*** Block opens ***

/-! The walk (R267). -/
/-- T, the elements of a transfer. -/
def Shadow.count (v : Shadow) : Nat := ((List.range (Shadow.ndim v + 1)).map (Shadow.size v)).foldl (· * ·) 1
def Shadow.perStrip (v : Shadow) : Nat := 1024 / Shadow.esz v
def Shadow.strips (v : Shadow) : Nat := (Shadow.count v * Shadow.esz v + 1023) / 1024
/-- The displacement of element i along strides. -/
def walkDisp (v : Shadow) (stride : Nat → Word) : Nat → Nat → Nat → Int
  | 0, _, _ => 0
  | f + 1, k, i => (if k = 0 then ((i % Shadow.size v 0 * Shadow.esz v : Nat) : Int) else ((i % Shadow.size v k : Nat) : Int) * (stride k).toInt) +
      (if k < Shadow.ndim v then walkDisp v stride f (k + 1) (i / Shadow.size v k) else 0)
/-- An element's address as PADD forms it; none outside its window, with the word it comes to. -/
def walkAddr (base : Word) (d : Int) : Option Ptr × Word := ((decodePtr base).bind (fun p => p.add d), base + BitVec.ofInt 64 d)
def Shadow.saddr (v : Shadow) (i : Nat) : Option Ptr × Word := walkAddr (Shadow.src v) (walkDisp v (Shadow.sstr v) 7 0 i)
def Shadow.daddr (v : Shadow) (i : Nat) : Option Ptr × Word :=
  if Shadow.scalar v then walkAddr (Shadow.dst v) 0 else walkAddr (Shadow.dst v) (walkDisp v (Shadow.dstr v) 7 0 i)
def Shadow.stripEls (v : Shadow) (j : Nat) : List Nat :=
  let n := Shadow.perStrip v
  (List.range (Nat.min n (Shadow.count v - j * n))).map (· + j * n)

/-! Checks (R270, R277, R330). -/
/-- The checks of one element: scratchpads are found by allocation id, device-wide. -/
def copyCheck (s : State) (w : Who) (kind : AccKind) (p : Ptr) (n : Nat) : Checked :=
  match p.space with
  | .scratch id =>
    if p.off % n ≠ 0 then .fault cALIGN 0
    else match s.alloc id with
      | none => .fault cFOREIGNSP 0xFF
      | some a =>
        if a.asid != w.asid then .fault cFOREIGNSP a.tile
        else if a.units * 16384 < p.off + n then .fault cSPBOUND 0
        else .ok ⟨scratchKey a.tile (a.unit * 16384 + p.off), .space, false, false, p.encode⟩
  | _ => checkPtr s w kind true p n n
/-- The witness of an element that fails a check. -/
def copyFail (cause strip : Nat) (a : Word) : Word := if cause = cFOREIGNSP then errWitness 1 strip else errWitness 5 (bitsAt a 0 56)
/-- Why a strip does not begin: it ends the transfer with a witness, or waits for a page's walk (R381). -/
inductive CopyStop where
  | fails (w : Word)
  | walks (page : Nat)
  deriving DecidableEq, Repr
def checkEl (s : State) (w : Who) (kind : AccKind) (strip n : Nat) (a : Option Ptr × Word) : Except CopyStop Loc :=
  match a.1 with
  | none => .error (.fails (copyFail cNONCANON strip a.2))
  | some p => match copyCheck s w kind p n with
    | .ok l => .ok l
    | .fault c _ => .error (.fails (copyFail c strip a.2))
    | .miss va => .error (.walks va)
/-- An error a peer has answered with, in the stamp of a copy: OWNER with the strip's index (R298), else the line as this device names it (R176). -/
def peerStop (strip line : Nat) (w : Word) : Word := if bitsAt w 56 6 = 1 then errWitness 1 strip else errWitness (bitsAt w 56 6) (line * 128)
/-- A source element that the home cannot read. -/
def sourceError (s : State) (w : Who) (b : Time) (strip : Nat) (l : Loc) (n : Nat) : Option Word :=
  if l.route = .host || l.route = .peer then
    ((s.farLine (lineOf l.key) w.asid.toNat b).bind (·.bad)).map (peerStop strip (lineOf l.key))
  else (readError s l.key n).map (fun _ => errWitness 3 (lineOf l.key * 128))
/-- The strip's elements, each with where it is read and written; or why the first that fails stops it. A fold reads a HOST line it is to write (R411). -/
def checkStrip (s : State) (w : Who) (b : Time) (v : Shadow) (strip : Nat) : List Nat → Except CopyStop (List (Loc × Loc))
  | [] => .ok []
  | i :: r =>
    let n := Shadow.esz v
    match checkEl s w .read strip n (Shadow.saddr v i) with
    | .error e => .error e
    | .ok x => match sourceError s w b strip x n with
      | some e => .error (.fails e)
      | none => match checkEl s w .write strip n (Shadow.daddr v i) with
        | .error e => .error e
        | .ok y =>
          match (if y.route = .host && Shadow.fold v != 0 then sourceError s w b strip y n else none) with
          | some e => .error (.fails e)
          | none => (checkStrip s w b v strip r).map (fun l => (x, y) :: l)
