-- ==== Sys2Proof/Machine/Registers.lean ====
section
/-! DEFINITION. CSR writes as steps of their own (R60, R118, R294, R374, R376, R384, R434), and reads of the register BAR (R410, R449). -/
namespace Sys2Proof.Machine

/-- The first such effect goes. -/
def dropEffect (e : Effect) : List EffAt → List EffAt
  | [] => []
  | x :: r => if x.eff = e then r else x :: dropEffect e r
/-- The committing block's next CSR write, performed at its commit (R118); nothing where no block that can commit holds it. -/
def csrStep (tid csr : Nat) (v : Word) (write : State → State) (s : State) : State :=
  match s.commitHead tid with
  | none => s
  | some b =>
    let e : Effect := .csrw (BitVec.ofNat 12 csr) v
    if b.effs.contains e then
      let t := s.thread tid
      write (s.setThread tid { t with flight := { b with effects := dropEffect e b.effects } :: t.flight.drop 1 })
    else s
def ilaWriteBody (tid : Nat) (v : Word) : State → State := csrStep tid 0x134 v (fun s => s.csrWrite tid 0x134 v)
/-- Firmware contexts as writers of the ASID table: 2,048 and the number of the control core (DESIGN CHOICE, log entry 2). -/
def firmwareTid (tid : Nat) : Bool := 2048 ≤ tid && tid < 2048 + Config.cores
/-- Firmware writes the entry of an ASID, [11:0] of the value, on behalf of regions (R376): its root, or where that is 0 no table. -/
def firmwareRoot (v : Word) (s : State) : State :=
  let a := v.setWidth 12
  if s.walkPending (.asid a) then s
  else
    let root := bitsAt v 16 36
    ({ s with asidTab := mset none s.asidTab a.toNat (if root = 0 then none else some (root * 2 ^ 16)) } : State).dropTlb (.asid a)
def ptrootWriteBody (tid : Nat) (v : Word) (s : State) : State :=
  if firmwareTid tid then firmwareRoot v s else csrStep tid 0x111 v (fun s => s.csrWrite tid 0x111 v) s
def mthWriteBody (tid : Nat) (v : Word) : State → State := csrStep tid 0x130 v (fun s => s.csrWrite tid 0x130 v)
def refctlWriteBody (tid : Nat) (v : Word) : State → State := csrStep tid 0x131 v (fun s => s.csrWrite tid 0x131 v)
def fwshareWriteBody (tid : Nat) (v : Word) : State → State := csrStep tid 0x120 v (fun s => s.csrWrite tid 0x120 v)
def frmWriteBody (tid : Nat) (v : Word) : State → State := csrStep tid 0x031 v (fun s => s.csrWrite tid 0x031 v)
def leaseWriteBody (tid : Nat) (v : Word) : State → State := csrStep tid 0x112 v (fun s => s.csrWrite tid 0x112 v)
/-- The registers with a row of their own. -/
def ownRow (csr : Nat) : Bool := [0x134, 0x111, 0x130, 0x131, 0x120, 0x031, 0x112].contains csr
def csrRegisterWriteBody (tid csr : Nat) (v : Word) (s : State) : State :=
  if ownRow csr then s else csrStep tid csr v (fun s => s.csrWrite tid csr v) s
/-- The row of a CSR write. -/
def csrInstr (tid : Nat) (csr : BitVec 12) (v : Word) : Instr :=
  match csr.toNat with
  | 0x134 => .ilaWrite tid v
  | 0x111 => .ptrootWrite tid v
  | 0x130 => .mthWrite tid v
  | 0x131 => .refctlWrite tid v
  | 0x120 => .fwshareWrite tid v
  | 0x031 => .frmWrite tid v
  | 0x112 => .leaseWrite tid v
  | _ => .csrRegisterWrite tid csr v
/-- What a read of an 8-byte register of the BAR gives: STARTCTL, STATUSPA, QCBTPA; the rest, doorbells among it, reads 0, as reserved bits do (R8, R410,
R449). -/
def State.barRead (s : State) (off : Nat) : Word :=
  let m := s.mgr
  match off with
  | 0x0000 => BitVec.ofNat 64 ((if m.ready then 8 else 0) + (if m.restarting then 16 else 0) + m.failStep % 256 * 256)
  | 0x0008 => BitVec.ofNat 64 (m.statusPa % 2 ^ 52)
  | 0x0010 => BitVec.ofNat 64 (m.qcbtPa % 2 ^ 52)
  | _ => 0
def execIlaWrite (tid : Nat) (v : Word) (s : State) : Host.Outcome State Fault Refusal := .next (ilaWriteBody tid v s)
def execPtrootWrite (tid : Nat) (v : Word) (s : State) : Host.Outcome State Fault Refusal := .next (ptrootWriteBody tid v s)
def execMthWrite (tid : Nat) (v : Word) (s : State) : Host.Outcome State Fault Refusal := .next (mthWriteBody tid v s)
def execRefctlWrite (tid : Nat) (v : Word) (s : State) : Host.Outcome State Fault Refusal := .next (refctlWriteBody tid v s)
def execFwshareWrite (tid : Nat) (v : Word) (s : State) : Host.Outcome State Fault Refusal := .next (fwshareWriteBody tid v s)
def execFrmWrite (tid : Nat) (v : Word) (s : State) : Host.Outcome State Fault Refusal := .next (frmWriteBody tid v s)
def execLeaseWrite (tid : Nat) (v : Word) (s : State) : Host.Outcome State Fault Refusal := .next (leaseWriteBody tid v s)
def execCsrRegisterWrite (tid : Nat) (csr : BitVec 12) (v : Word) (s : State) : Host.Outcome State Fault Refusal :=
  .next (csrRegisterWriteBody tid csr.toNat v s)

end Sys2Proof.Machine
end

*** Block closes ***

> **Task**
Word for word, restate the lines of the data above that fall between the line holding "(stride k).toInt) +" and the line holding "else .ok ⟨scratchKey", inclusive, and no other lines.

> **Written response**
  | f + 1, k, i => (if k = 0 then ((i % Shadow.size v 0 * Shadow.esz v : Nat) : Int) else ((i % Shadow.size v k : Nat) : Int) * (stride k).toInt) +
      (if k < Shadow.ndim v then walkDisp v stride f (k + 1) (i / Shadow.size v k) else 0)
/-- An element's address as PADD forms it; none outside its window, with the word it comes to. -/
def walkAddr (base : Word) (d : Int) : Option Ptr × Word := ((decodePtr base).bind (fun p => p.add d), base + BitVec.ofInt 64 d)
def Shadow.saddr (v : Shadow) (i : Nat) : Option Ptr × Word := walkAddr (Shadow.src v) (walkDisp v (Shadow.sstr v) 7 0 i)
def Shadow.daddr (v : Shadow) (i : Nat) : Option Ptr × Word :=
  if Shadow.scalar v then walkAddr (Shadow.dst v) 0 else walkAddr (Shadow.dst v) (walkDisp v (Shadow.dstr v) 7 0 i)
def Shadow.stripEls (v : Shadow) (j : Nat) : List Nat :=
  let n := Shadow.perStrip v
  (List.range (Nat.min n (Shadow.count v - j * n))).map (· + j * n)

/-! Checks (R270, R277, R330). -/
/-- The checks of one element: scratchpads are found by allocation id, device-wide. -/
def copyCheck (s : State) (w : Who) (kind : AccKind) (p : Ptr) (n : Nat) : Checked :=
  match p.space with
  | .scratch id =>
    if p.off % n ≠ 0 then .fault cALIGN 0
    else match s.alloc id with
      | none => .fault cFOREIGNSP 0xFF
      | some a =>
        if a.asid != w.asid then .fault cFOREIGNSP a.tile
        else if a.units * 16384 < p.off + n then .fault cSPBOUND 0
        else .ok ⟨scratchKey a.tile (a.unit * 16384 + p.off), .space, false, false, p.encode⟩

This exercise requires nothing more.